Colombo, 29/05/2007 – O retorno às suas casas de cem mil refugiados por causa de combates entre o exército do Sri Lanka e os rebeldes Tigres para a Libertação da Pátria Tamil, no distrito de Batticaloa, causa mais problemas do que soluciona, alertam especialistas e ativistas. O plano do governo permitiu a volta de aproximadamente 20 mil pessoas na última semana e, segundo as autoridades, tudo caminha de acordo com o previsto. “Foi dito que este é um plano de reassentamento forçado. Isso não existe. Todos estão retornando de maneira voluntária”, disse as IPS o porta-voz das forças armadas do país, brigadeiro Prasad Samarasinghe.
Batticaloa, centro nevrálgico do leste do Sri Lanka cuja população pertence a todos os grupos étnicos do país, em dezembro ficou envolvido em combates entre rebeldes e o exército. A cidade de Batticaloa e sua periferia foram inundadas por civis que abandonaram suas casas quando os combates começaram, primeiro no norte e depois a oeste da cidade. No começo de março já havia mais de 150 mil pessoas em busca de refúgio por todo lado, inclusive debaixo de árvores e à margem das estradas.
O alojamento dos refugiados em escolas, centros comunitários e casas de família afetou a vida diária do distrito. Quando os combates alcançaram sua intensidade máxima, 325 escolas ficaram fechadas, o que interrompeu as aulas de 135 mil estudantes, segundo S. Amalanathan, administrador civil de Batticaloa. Oitenta ainda permanecem fechados. O distrito retorna com dificuldades à normalidade. O governo central implementa um plano para o retorno dos refugiados às suas aldeias. Na semana passada, três ministros foram supervisionar o regresso para áreas arrebatadas dos Tigres.
Os militares têm um papel-chave no plano, pois possuem um registro dos que voltam e lhes entregam passes de segurança. Está previsto o retorno de 34 mil pessoas até o final deste mês e de mais 60 mil na fase seguinte, que começará em 1º de junho. A maioria dos refugiados prefere regressar às suas casas em lugar de permanecer em centros de assistência ou na casa de outras famílias. “Muitos querem voltar, mas estão preocupados com as condições de segurança. De todo modo, dizem que voltariam se tivessem garantias das autoridades’, afirma o Centro para as Opções Políticas, um grupo de especialistas com sede em Colombo.
Alguns refugiados estão fora de suas casas desde agosto de 2006, quando fugiram de suas aldeias ao sul da baía de Tricomalee, reduto do território onde é maioria a etnia tamil, no norte e leste do Sri Lanka. Estes refugiados tiveram de percorrer mais de cem quilômetros, em geral levando apenas uma mala de roupas nas costas, para chegar a áreas mais seguras em Batticaloa.
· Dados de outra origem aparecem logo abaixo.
/-- What a cold or wake start finds outside the model: the straps as sampled (R389: bit 0 HOSTIF_SEL,
bits 4:1 LINER_SRC, 7:5 LINER_V, 9:8 LINER_I, 11:10 HB_ADDR), whether AON power has been lost (R381), the AON
counts latched at the reset and read at restart (R379), whether the selected image verifies (R410), whether some slot holds a valid
manifest (R430) and whether a copy of the stored settings is good (R248). -/
structure BootIn where
  straps     : BitVec 12
  aonLost    : Bool
  aonLatch   : Nat
  aonCount   : Nat
  imageOk    : Bool
  slotOk     : Bool
  settingsOk : Bool
  deriving DecidableEq, Repr

/-- What a warm start finds outside the model: whether the SRAM image hash verifies (R397 step 4), the die
temperature of each unit (0.01 °C, R398), and, for an activation, whether the whole target slot verifies
(R420 step 2), with the first bad piece where one fails its check. -/
structure WarmIn where
  imageOk  : Bool
  dieTemps : List Int
  slotOk   : Bool
  badPiece : Option Nat
  deriving DecidableEq, Repr

/-- What a start that may be warm or cold finds: a watchdog reset after BOOT_FAILS has reached 3 is a cold start (R396,
R399). -/
structure StartIn where
  boot : BootIn
  warm : WarmIn
  deriving DecidableEq, Repr

/-- One ageing measurement (R250, R251): the item and number of AGEING_REBASE (R309), and its value. In a row, item 2 gives the
taps that span one engine clock, and item 4 gives in `raw` the rise in mA of each active phase of the mitten, in ascending order,
from its valley sample to the sample at its PWMH falling edge. -/
structure AgeMeas where
  item  : Nat
  num   : Nat
  value : Int
  raw   : List Int := []
  deriving DecidableEq, Repr

/-- A unit with a retry record (R238). -/
inductive UnitRef where
  | phase (n : Fin 64)
  | mitten (n : Fin 16)
  | source (n : Fin 12)
  | string (n : Fin 16)
  | unit (n : Fin 16)
  | supervisor (n : Fin 4)
  deriving DecidableEq, Repr

/-- What a gauntlet step sees (R82): in the sense check the common mode in mV of each member measured, by (phase, mV); in step 1
the samples in mA of each member, by (phase, samples in order); in a pulse of step 2, how many ns after its rising edge FLT came,
if it did. -/
structure GntObs where
  cm      : List (Nat × Int)
  samples : List (Nat × List Int)
  fltAt   : Option Nat
  deriving DecidableEq, Repr

/-- What a liner start sees (R392): the lowest voltage of the source's sense ball over the source test, in µV; in step 1 of the
liner gauntlet the samples of each phase at CSP/CSN in µV, by (phase, samples in order); in step 2 how many ns after the rising
edge of a phase's pulse its FLT came, by (phase, ns). -/
structure LinerObs where
  srcUv   : Int
  samples : List (Nat × List Int)
  fltAt   : List (Nat × Nat)
  busUv   : Int := 0
  deriving DecidableEq, Repr

/-- Where in a cycle the protection comparator sees a crossing (R51, R57): the sign of the current, and the time since the cycle
boundary and since the latest rising edge of PWMH or PWML, in engine clocks of 2.5 ns. -/
structure TripAt where
  negative : Bool := false
  cycle    : Nat := 0
  edge     : Nat := 0
  deriving DecidableEq, Repr

/-- The end reasons of a lend (R119), codes 1-10 in order. -/
inductive LendEnd where
  | hostStop | energy | time | taper | donorFloor | busPriority | foreignSupply | mittenFault | mode | disconnect
  deriving DecidableEq, Repr

/-- One sample of a pair window (R158, R170, R180), in 1/4 codes: whether its common mode is bad, and whether it stood at the
highest or lowest code. -/
structure WinSample where
  code    : Int
  cm      : Bool
  clipped : Bool
  deriving DecidableEq, Repr

/-- What one correction slot yields (R173, R177): the slice, its coefficients in codes, 0.001 % and ps, the
unit's deviation of VREF_CHECK in ppm, and the input 12 reading in mV x 100. -/
structure SliceCoef where
  slice  : Fin 4
  offset : Int
  gain   : Int
  skew   : Int
  devPpm : Int
  in12   : Int
  deriving DecidableEq, Repr

/-- The conversions of a self-test on one slice (R249): input 12 in mV × 100 at the reference, and the deviation of VREF_CHECK
from the calibrated ratio. -/
structure TestConv where
  unit   : Fin 16
  slice  : Fin 4
  in12   : Int
  devPpm : Int
  deriving DecidableEq, Repr
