/-- Stored settings (R446, R31, R252, R145). -/
structure Settings where
  valid    : Bool := false
  map      : PathMap := {}
  mitCfg   : List ParamSet := List.replicate 16 []
  srcCfg   : List ParamSet := List.replicate 12 []
  strCfg   : List ParamSet := List.replicate 16 []
  progs    : List (Option Program) := List.replicate 16 .none
  seqs     : List (Option Sequence) := List.replicate 16 .none
  accs     : List (Nat × AccCfg) := []
  mmxs     : List (Nat × MmxCfg) := []
  profile  : Profile := {}
  level    : Option Nat := .none
  brim     : List BrimRow := List.replicate 32 {}
  counts   : List Counts := List.replicate 16 {}
  auxMode0 : Word := 0
  auxMode1 : Word := 0
  auxOut   : Word := 0
  evvec    : List Word := (List.range 64).map (fun i => BitVec.ofNat 32 (((i + 4) / 8) * 0x01010101))
  motCtl   : Word := 0x0001E140
  motThr   : Word := 4
  twt1     : List Word := []
  twc      : List (List Word) := List.replicate 4 [0x00056408, 0x01A401F4, 0x01A401F4, 0x01F401A4, 0x001E001E]
  can      : List (List Word) := List.replicate 2 [0x00000008, 0x004081A4, 0x000111A0, 0]
  chnCtrl  : Word := 0x00000100
  cable    : Nat := 0
  pairEn   : BitVec 8 := 0
  phRegs   : List PhRegs := List.replicate 64 {}
  updCtrl  : Word := 0x00001E3F
  deriving DecidableEq, Repr

/-- An update piece that arrived over the hatband or the chain and waits for frames without lag (R216, R235): where from, its
ORIGIN and number, its bytes, and whether its read-back matches. -/
structure LatePiece where
  chain  : Bool := false
  origin : Nat := 0
  num    : Nat := 0
  bytes  : List Byte := []
  readOk : Bool := true
  deriving DecidableEq, Repr

/-- The system: power states, starts, frames, supervisors, time, timers, mailboxes and locks. -/
structure Sys where
  power     : PowerSt := .liner
  pwrEn     : Bool := true
  startKind : StartKind := .cold
  activeSup : Nat := 1
  standbyOk : Bool := false
  holdOn    : Bool := false
  holdOut   : Bool := false
  noSup     : Bool := false
  imageOk   : Bool := true
  slot      : Nat := 0
  wakeCause : Nat := 0
  wakeSrc   : Nat := 0
  warmStarts : Nat := 0
  takeovers : Nat := 0
  lastTake  : Nat := 0
  tookAt    : Option Nat := .none
  domains   : BitVec 24 := 0x000001
  straps    : BitVec 12 := 0
  order     : Option PowerSt := .none
  orderAt   : Nat := 0
  sleepNext : Bool := false
  waitAct   : Option Nat := .none
  actDue    : Option Bool := .none
  selfTest  : List Nat := []
  testFinds : Nat := 0
  takeover  : Bool := false
  liner     : LinerS := {}
  stall     : List Nat := []
  stalls    : Nat := 0
  revokes   : Nat := 0
  supLad    : List Ladder := List.replicate 4 {}
  supRetired : List Bool := List.replicate 4 false
  tick      : Level := {}
  cframe    : Level := {}
  pframe    : Level := {}
  gridNew   : Bool := true
  overruns  : Nat := 0
  limpCount : Nat := 0
  limpCause : BitVec 4 := 0
  cleanP    : Nat := 0
  pDirty    : Bool := false
  deferred  : List (List AgeMeas) := []
  lateB     : Bool := false
  pieceQ    : List LatePiece := []
  ck        : List CkBuf := [{}, {}]
  ckNext    : Nat := 1
  ckOpen    : Bool := false
  time      : TimeS := {}
  wdt       : Wdt := {}
  tmr       : List Timer := List.replicate 16 {}
  motion    : Motion := {}
  mbx       : List Mailbox := (List.range 64).map (fun n => { receiver :=
    if n < 8 then 3 else if n < 16 then 5 else if n < 20 then 1 else if n < 24 then 2 else if n < 32 then 4
    else if n < 36 then 3 else if n < 44 then 5 else if n < 48 then 99 else 0 })
  lck       : List Lock := List.replicate 64 {}
  lckOrder  : Nat := 0
  lckBroken : Nat := 0
  set       : Settings := {}
  jtagIr    : BitVec 8 := 0xFF
  deriving DecidableEq, Repr
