/-- Raise an event on this device (R447): status bit, direct vector, the hatband's record (R341), completions and log record. From
the stall of the active supervisor or the reset of a warm start to the first completed checkpoint after it, the completions and the
log record are held. -/
def Dev.raiseHere (d : Dev) (ev : Nat) (inst : Option Nat) (data : List Byte) : Dev :=
  let e : EventRec := { ev := ev, inst := inst, seq := d.ho.evSeq, frame := d.sy.cframe.count, time := d.now,
                        data := (data ++ List.replicate 12 0).take 12 }
  let d := d.onHo fun h => { h with glb := { h.glb with evstat := insertN ev h.glb.evstat },
                                    evSeq := (h.evSeq + 1) % 65536 }
  let vb := d.ho.glb.vecByte ev
  let d := if vb ≥ 128 then d.fire (vb % 64) else d
  let d := d.hbEvent e
  if d.sy.holdOn then d.onHo fun h => { h with heldEv := h.heldEv ++ [e] } else d.deliver e

/-- Raise an event (R447); in a formed chain one that concerns the chain is also sent as an EVENT message (R358). -/
def Dev.raise (d : Dev) (ev : Nat) (inst : Option Nat) (data : List Byte) : Dev :=
  let d := d.raiseHere ev inst data
  if d.ln.chn.st == .formed && d.chainEvent ev inst then
    d.chainSend ([4, BitVec.ofNat 8 d.ln.chn.pos, BitVec.ofNat 8 ev, BitVec.ofNat 8 (inst.getD 0xFF)] ++
      (data ++ List.replicate 8 0).take 8)
  else d

/-- The key of a standing condition of class C: event and unit. -/
def condKey (ev unit : Nat) : Nat := ev * 256 + unit

/-- The onset of a class C condition: raised once, at the onset (R447). -/
def Dev.onset (d : Dev) (ev unit : Nat) (inst : Option Nat) (data : List Byte) : Dev :=
  if d.ho.glb.evcond.contains (condKey ev unit) then d
  else (d.modGlb fun g => { g with evcond := insertN (condKey ev unit) g.evcond }).raise ev inst data

/-- The end of a class C condition; the status bit stays until it is cleared (R447). -/
def Dev.offset (d : Dev) (ev unit : Nat) : Dev :=
  d.modGlb fun g => { g with evcond := g.evcond.filter (· ≠ condKey ev unit) }

/-- Two-byte item of an event's data (R448). -/
def d2 (n : Nat) : List Byte := leBytes 2 n
/-- Four-byte signed item of an event's data (R448). -/
def d4 (v : Int) : List Byte := leBytes 4 (enc 4 (sat32 v))
/-- Four-byte unsigned saturating duration (R448). -/
def dDur (n : Nat) : List Byte := leBytes 4 (min n 0xFFFFFFFF)

/-- Node code of source k, bus j and string k (R22). -/
def srcNode (k : Nat) : Nat := k
/-- Node code of a bus. -/
def busNode (j : Nat) : Nat := 0x10 + j
/-- Node code of a string. -/
def strNode (k : Nat) : Nat := 0x20 + k

/-! ### Command outcomes -/

/-- Count an outcome: AUTH_FAILS and PIECE_REJECTS (R418, R429). -/
def Dev.countOutcome (d : Dev) (status : Nat) : Dev :=
  d.modUpd fun u =>
    { u with authFails := if status = stAuthFailed then satInc 65535 u.authFails else u.authFails,
             rejects := if status = stPieceInvalid then satInc 65535 u.rejects else u.rejects }

/-- A descriptor's outcome without waiting for a checkpoint (R278: refusals). -/
def Dev.refuse (d : Dev) (t : Nat) (status result : Nat) : Dev :=
  (d.modTag t fun x => { x with st := .due, status := status, result := result, resp := [] }).countOutcome status

/-- A command has executed; its completion waits for the next completed checkpoint (R278). -/
def Dev.done (d : Dev) (t : Nat) (status result : Nat) (resp : List Byte) : Dev :=
  d.modTag t fun x => { x with st := .awaiting, status := status, result := if resp.isEmpty then result else
    (if result = 0 then resp.length else result), resp := resp }

/-- SUCCESS with nothing to return. -/
def Dev.ok (d : Dev) (t : Nat) : Dev := d.done t stSuccess 0 []

/-- RESULT of WRONG_STATE (R298). -/
def wrongResult (reason unit detail : Nat) : Nat := reason + 65536 * unit + 4294967296 * detail

/-- WRONG_STATE (R298). -/
def Dev.wrong (d : Dev) (t reason unit detail : Nat) : Dev := d.refuse t stWrongState (wrongResult reason unit detail)

/-- RESULT of a check failure: check number and byte offset (R313). -/
def checkResult (check off : Nat) : Nat := check + 4294967296 * off

/-! ### Retry records (R238) -/

/-- Retries that started within the last 60 s. -/
def Ladder.recent (l : Ladder) (now : Nat) : List Nat := l.retries.filter fun t => now < t + 60000000000

/-- k ≥ 5: the fault is permanent. -/
def Ladder.spent (l : Ladder) (now : Nat) : Bool := 5 ≤ (l.recent now).length

/-- Enter the backoff of 10 ms x 2^k. -/
def Ladder.enter (l : Ladder) (now cause : Nat) : Ladder :=
  { l with retries := l.recent now, backoff := some (10 * 2 ^ (l.recent now).length), cause := cause }

/-- A retry without a backoff of its own, as that of a restarted engine (R246); one that runs goes on, and no retry is entered
(R257). -/
def Ladder.note (l : Ladder) (now : Nat) : Ladder := if l.backoff.isSome then l else { l with retries := l.recent now ++ [now] }
/-- A fault retires the unit: no backoff runs. -/
def Ladder.retire (l : Ladder) (now : Nat) : Ladder := { l with backoff := none, gone := some now }
/-- The retry starts: it counts from now. -/
def Ladder.start (l : Ladder) (now : Nat) : Ladder := { l with retries := l.recent now ++ [now], backoff := none }

/-! ### Power states -/

/-- Restart the watchdog's period from 0; a window of 0 % is open at once (R372, R373, R377). -/
def Wdt.restart (w : Wdt) : Wdt :=
  { w with countNs := 0, heldNs := 0, keyOpen := false, lapsed := false, opened := decide (Config.wdtWindow = 0) }

/-- A wake source before the boundary abandons an accepted entry (R385). -/
def Dev.abandon (d : Dev) : Dev :=
  (d.onSy fun s => { s with order := none, sleepNext := false }).raise evPowerEntryAbandoned none []

/-- ENGINE_STALL, counted (R246, R247). The sequencer of a measurement unit has no agent number, and its stall names none (DESIGN
CHOICE, log 162). -/
def Dev.stallSeen (d : Dev) (a : Option Nat) : Dev :=
  (d.onSy fun y => { y with stalls := satInc 65535 y.stalls }).raise evEngineStall a (d2 (a.getD 0xFFFF))

/-- Wake from SLEEP to RUN with its cause (R377, R386, R387); a crown with a shared mitten orders the chain to RUN (R358). -/
def Dev.wakeSleep (d : Dev) (cause : Nat) : Dev :=
  if d.sy.power = .sleep then
    let d := d.onSy fun s => { s with power := .run, wakeCause := cause, sleepNext := false, wdt := s.wdt.restart }
    if d.ln.chn.role == 1 && d.hasShared then d.chainSend ([2, 4] ++ leBytes 2 (d.sy.tick.count + 2)) else d
  else if d.sy.order = some .sleep || d.sy.sleepNext then d.abandon else d

/-- The current limit of R64. -/
def limitOf (iMax : Int) (nActive nMember : Nat) : Int := if nMember = 0 then 0 else floorDiv (iMax * nActive) nMember

end Sys2Proof.Machine
end

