/-! ### Conditions -/

/-- The 1 s mean of charge-frame means, newest first: that of the last 1,000 (R124). -/
def secMean (l : List Int) : Option Int :=
  let t := l.take 1000
  if t.length < 1000 then .none else some (floorDiv (t.foldl (· + ·) 0) 1000)

/-- The 1 s means of the last seconds that are kept, newest first: one for each whole second before the present frame (R133 code 6;
the means are DEDUCED to follow one another second by second, log 154). -/
def secMeans : Nat → List Int → List Int
  | 0, _ => []
  | n + 1, l => match secMean l with
    | some m => m :: secMeans n (l.drop 1000)
    | none => []

/-- Least-squares slope of the 1 s means over the last b seconds below a limit in µV per minute (R133 code 6). -/
def slopeBelow (frames : List Int) (b : Nat) (limit : Int) : Bool :=
  let y := secMeans b frames
  let s := (y.zip (List.range b)).foldl (fun a p => a + p.1 * ((b - 1 : Int) - 2 * (p.2 : Int))) 0
  y.length == b && decide (6 * s * 60000 < limit * (b * (b * b - 1)))

/-- Whether an exit condition holds in this charge frame (R133). -/
def Dev.holds (d : Dev) (k : Nat) (p : Program) (s : Step) (c : ExitCond) : Bool :=
  let x := d.string k
  let e := d.strE k
  let n : Int := e.cells
  if c.code = 1 then decide (x.iMean < c.a) && (x.voltAll || x.tieAll)
  else if c.code = 2 then
    let t := if s.comp then (packTarget e x.cfg p true c.a x.tMean x.tFault).1 else n * c.a
    decide (floorDiv (t * 998) 1000 ≤ x.vMean)
  else if c.code = 3 then decide (c.a * 1000000000 ≤ (x.stepNs : Int))
  else if c.code = 4 then decide (c.a * mAhNs ≤ x.ahStep)
  else if c.code = 5 then decide (x.tMean < c.a) || decide (c.b < x.tMean)
  else if c.code = 6 then decide (c.b * 1000000000 ≤ (x.stepNs : Int)) && slopeBelow x.frames c.b.toNat (c.a * n)
  else if c.code = 7 then (match x.secPeak, secMean x.frames with
    | some pk, some l => decide (c.a * n ≤ pk - l)
    | _, _ => false)
  else if c.code = 8 then (match x.zLast.getD c.b.toNat .none, x.zBase.getD c.b.toNat .none with
    | some z, some b => decide (((b : Int) * (100 + c.a)) < (z : Int) * 100)
    | _, _ => false)
  else false

/-- The confirm counts after a frame (R134): one more where the condition holds, else 0. -/
def Dev.countConds (d : Dev) (k : Nat) (p : Program) (s : Step) : List Nat :=
  let x := d.string k
  (List.range 4).map fun i => match s.exits[i]? with
    | some c => if d.holds k p s c then x.cnt.getD i 0 + 1 else 0
    | none => 0

/-- The first condition whose count has reached its CONFIRM; TIME and AH_IN need one frame (R133, R134). -/
def firstReached (s : Step) (cnt : List Nat) : Option (Nat × ExitCond) :=
  ((List.range s.exits.length).zip s.exits).find? fun q =>
    q.2.code != 0 && (if q.2.code == 3 || q.2.code == 4 then 1 ≤ cnt.getD q.1 0 else q.2.confirm ≤ cnt.getD q.1 0 && 0 < cnt.getD q.1 0)

/-! ### The charge frame of a string -/

/-- The means of the frame that ended, those of the last hour, and the highest 1 s mean since step entry (R124, R133). -/
def Str.means (x : Str) : Str :=
  if x.fN = 0 then { x with voltAll := true, tieAll := true }
  else
    let n : Int := x.fN
    let v := floorDiv x.vSum n
    let f := (v :: x.frames).take 3600000
    { x with vMean := v, iMean := floorDiv x.iSum n, tMean := floorDiv x.tSum n, vSum := 0, iSum := 0, tSum := 0,
             fN := 0, frames := f, secPeak := match secMean f, x.secPeak with
               | some m, some p => some (max p m)
               | some m, none => some m
               | none, p => p }
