-- ==== Sys2Proof/Machine/Slices.lean ====
section
/-! DEFINITION. The slices of a measurement unit and who holds them (R152, R153, R167-R169, R173, R180): background samples,
urgent conversions, correction slots and pair windows, in engine clocks of device time. -/

namespace Sys2Proof.Machine

/-- The engine clock of device time now: 400 MHz, two clocks in 5 ns (R152). -/
def Dev.clk (d : Dev) : Nat := d.now * 2 / 5

/-- The engine clocks a conversion holds its slice for (R152). -/
def occupancy (ts : Nat) : Nat := ts + 16

/-- Spacing of consecutive samples on a number of slices (R153, R175). -/
def spacing (slices ts : Nat) : Nat := ceilDiv (occupancy ts) slices

/-- The sampling time of a correction slot (R173). -/
def correctionTs : Nat := 56

/-- The mismatch correction of a unit begins anew (R173). -/
def MUnit.reacquire (u : MUnit) (now : Nat) : MUnit := { u with corr := .reacquiring, corrAt := now }

/-- Whether a slice is in service. -/
def MUnit.sliceUp (u : MUnit) (i : Nat) : Bool := u.sliceOk.getD i false

/-- The slices in service. -/
def MUnit.up (u : MUnit) : List Nat := (List.range 4).filter u.sliceUp

/-- A slice of a unit. -/
def MUnit.slice (u : MUnit) (i : Nat) : Slice := u.slices.getD i {}

/-- Give slice i to a use from a clock on. -/
def MUnit.hold (u : MUnit) (i : Nat) (w : SliceUse) (t dur : Nat) : MUnit :=
  { u with slices := u.slices.set i { use := w, start := t, till := t + dur } }

/-- The slice in service that frees first: of free ones the one that has been free the longest, and the lowest-numbered of several
(R153). -/
def MUnit.firstFree (u : MUnit) : Option Nat :=
  u.up.foldl (fun best i => match best with
    | none => some i
    | some b => if (u.slice i).till < (u.slice b).till then some i else some b) none

/-- When the sample that a slice holds at a clock began: in a pair window the latest of its samples (R180), 0 before the first. -/
def Slice.began (s : Slice) (t : Nat) : Nat :=
  if s.every = 0 then s.start else if t < s.start then 0 else s.start + (t - s.start) / s.every * s.every

/-- The slice an urgent request may take from other work at a clock: the one whose sample started most recently, the
lowest-numbered on a tie (R167). -/
def MUnit.latest (u : MUnit) (t : Nat) : Option Nat :=
  (u.up.filter fun i => !(u.slice i).use.isUrgent).foldl (fun best i => match best with
    | none => some i
    | some b => if (u.slice b).began t < (u.slice i).began t then some i else some b) none

/-- The slice the next correction slot takes, in rotation (R173). -/
def MUnit.corrSlice (u : MUnit) : Nat := (u.up.filter (u.corrNext ≤ ·)).headD (u.up.headD 0)

/-- Serve the request that has waited longest, on the slice that frees first (R55). -/
def MUnit.serve (u : MUnit) : MUnit :=
  match u.queue, u.firstFree with
  | r :: l, some i =>
    let t := max r.at0 (u.slice i).till
    { u.hold i (.urgent r.ph) t r.dur with queue := l, urg := u.urg ++ [(r.ph, t - r.at0, r.trig)] }
  | _, _ => u

/-- Start a background sample at a clock (R153, R161); the 256th since the last correction slot makes one due (R173). -/
def MUnit.sample (u : MUnit) (i t : Nat) : MUnit :=
  match u.plan with
  | [] => u
  | (n, ts) :: l =>
    let full := 256 ≤ u.bgCount + 1
    { u.hold i .background t (occupancy ts) with
      plan := if n ≤ 1 then l else (n - 1, ts) :: l, due := t + spacing u.up.length ts,
      bgCount := if full then 0 else u.bgCount + 1, corrDue := if full then some t else u.corrDue }

/-- Start the correction slot that is due (R173). -/
def MUnit.correct (u : MUnit) (t : Nat) : MUnit :=
  let i := u.corrSlice
  { u.hold i .correction t (occupancy correctionTs) with
    corrDue := .none, corrNext := (i + 1) % 4, corrRun := u.corrRun.filter (· ≠ i) ++ [i] }

/-- The next start before a clock, none where there is none: a waiting request first, then the correction slot or the next
background sample, whichever comes first; of two at one clock the correction slot (DESIGN CHOICE, log 156). -/
def MUnit.startOne (u : MUnit) (stop : Nat) : Option MUnit :=
  match u.firstFree with
  | none => none
  | some i =>
    let free := (u.slice i).till
    if !u.queue.isEmpty then (if free ≤ stop then some u.serve else none)
    else
      let bg := if u.plan.isEmpty then stop else max u.due free
      match u.corrDue with
      | some t =>
        let c := max t (u.slice u.corrSlice).till
        if c < stop ∧ c ≤ bg then some (u.correct c) else if bg < stop then some (u.sample i bg) else none
      | none => if bg < stop then some (u.sample i bg) else none

/-- Every start before a clock, at most n of them. -/
def MUnit.startAll (stop : Nat) : Nat → MUnit → MUnit
  | 0, u => u
  | n + 1, u => match u.startOne stop with
    | none => u
    | some v => MUnit.startAll stop n v

/-- The unit with its slices as they stand at a clock, before anything that starts at it: an urgent request is served before a
background sample due in the same clock (R167). -/
def MUnit.advance (u : MUnit) (stop : Nat) : MUnit :=
  u.startAll stop (2 * u.plan.foldl (fun a p => a + p.1) 0 + u.queue.length + 2)

/-- Take what slice i does away from it at a clock: a background sample is retaken from the start of its sampling time, and every
later one moves (R168); so is a correction slot; a window sample is not (R180). -/
def MUnit.discard (u : MUnit) (i t : Nat) : MUnit :=
  let s := u.slice i
  if s.till ≤ t then u
  else match s.use with
    | .background => { u with plan := (1, s.till - s.start - 16) :: u.plan, due := t, bgCount := u.bgCount - 1 }
    | .correction => { u with corrDue := some t, corrRun := u.corrRun.filter (· ≠ i) }
    | _ => u

/-- A request waits: in arrival order, and of one engine clock in ascending phase number (R55). -/
def MUnit.wait (u : MUnit) (r : Urgent) : MUnit :=
  let after (q : Urgent) : Bool := q.at0 == r.at0 && decide (r.ph < q.ph)
  { u with queue := u.queue.filter (fun q => !after q) ++ [r] ++ u.queue.filter after }

/-- An urgent request (R55, R167): a free slice, else the most recent of other work, else the queue of four; none where it is
dropped. -/
def MUnit.request (u : MUnit) (r : Urgent) : Option MUnit :=
  let u := u.advance r.at0
  let take (v : MUnit) (i : Nat) : MUnit := { v.hold i (.urgent r.ph) r.at0 r.dur with urg := v.urg ++ [(r.ph, 0, r.trig)] }
  let queued : Option MUnit := if u.queue.length < 4 then some (u.wait r) else none
  match (if u.queue.isEmpty then u.firstFree else none) with
  | none => queued
  | some i =>
    if (u.slice i).till ≤ r.at0 then some (take u i)
    else match u.latest r.at0 with
      | some j => some (take (u.discard j r.at0) j)
      | none => queued

/-- Serve waiting requests until one of the phase is, n of them at most. -/
def MUnit.serveUntil (p : Nat) : Nat → MUnit → MUnit
  | 0, u => u
  | n + 1, u => if u.urg.any fun q => q.1 == p then u else MUnit.serveUntil p n u.serve

/-- The end of the oldest urgent conversion of a phase: the unit, by how many clocks its hold edge was later than asked (R55), and
its trigger. -/
def MUnit.finish (u : MUnit) (p : Nat) : Option (MUnit × Nat × Nat) :=
  let u := u.serveUntil p u.queue.length
  (u.urg.find? fun q => q.1 == p).map fun q => ({ u with urg := u.urg.erase q }, q.2)

/-- Start a pass at a clock over visits of so many samples at a sampling time (R161, R162). -/
def MUnit.startPlan (u : MUnit) (t : Nat) (l : List (Nat × Nat)) : MUnit :=
  let v := u.advance t
  { v with plan := l, due := max t v.due }

/-- A pair window holds every slice from a clock on, but those of urgent conversions, and pauses the sequence (R180). Its samples
go to the slices in turn, `sp` clocks apart, the first `first` clocks after the start. -/
def MUnit.window (u : MUnit) (t dur sp first : Nat) : MUnit :=
  let u := u.advance t
  let n := u.up.length
  let v := (List.range n).foldl (fun v q =>
    let i := u.up.getD q 0
    if (v.slice i).use.isUrgent && decide (t < (v.slice i).till) then v
    else
      let w := (v.discard i t).hold i .window t dur
      { w with slices := w.slices.set i { w.slice i with start := t + first + q * sp, every := n * sp } }) u
  { v with due := max v.due (t + dur), corrDue := v.corrDue.map (max (t + dur)) }

/-- Retire a slice at a clock: its sample in progress is retaken on another slice (R168, R182, R183). -/
def MUnit.retire (u : MUnit) (i t : Nat) : MUnit :=
  let s := u.slice i
  let v := { u.discard i t with sliceOk := u.sliceOk.set i false }
  match s.use with
  | .urgent p =>
    if s.till ≤ t then v
    else
      let trig := ((v.urg.reverse.find? fun q => q.1 == p).map (·.2.2)).getD 0
      let r : Urgent := { ph := p, dur := s.till - s.start, at0 := max t s.start, trig := trig }
      let w := { v with urg := (v.urg.reverse.eraseP fun (q : Nat × Nat × Nat) => q.1 == p).reverse }
      (w.request r).getD w
  | _ => v

end Sys2Proof.Machine
end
O plano de retorno agora em marcha não se ajusta totalmente às normas internacionalmente aceitas, segundo seus críticos.
Agências da Organização das Nações Unidas, como o Fundo das Nações Unidas para a Infância (Unicef) ou o Alto Comissariado das Nações Unidas para os Refugiados (Acnur), pediram ao governo uma estratégia passo a passo e a avaliação dos riscos. A responsável local do Unicef, Natascha Paddison, expressou preocupação pela falta de acesso à educação, água limpa e saneamento, além do risco de bandos beligerantes recrutarem menores de idade. Estas advertências, entretanto, são moderadas em comparação com a reação apresentada em março pelo reassentamento de mais de 15 mil pessoas em Vaharai, no norte de Batticaloa. Na época, informes do Acnur denunciaram reassentamentos forçados.
O Comitê Permanente Interagências (Iasc), fórum de consulta e tomada de decisões integrado por organizações humanitárias, distribuiu folhetos nos campos de refugiados informando sobre seus direitos, o que irritou o governo. Na atual rodada de retorno de refugiados “Não podemos ir às áreas para onde eles retornam”, disse Rukshan Fernando, da não-governamental Associação Lei e Sociedade, após uma visita a Batticaloa. “As forças de segurança dizem que não são seguras, o que é um pouco surpreendente já que todos estes civis estão se dirigindo para lá”, acrescentou Fernando.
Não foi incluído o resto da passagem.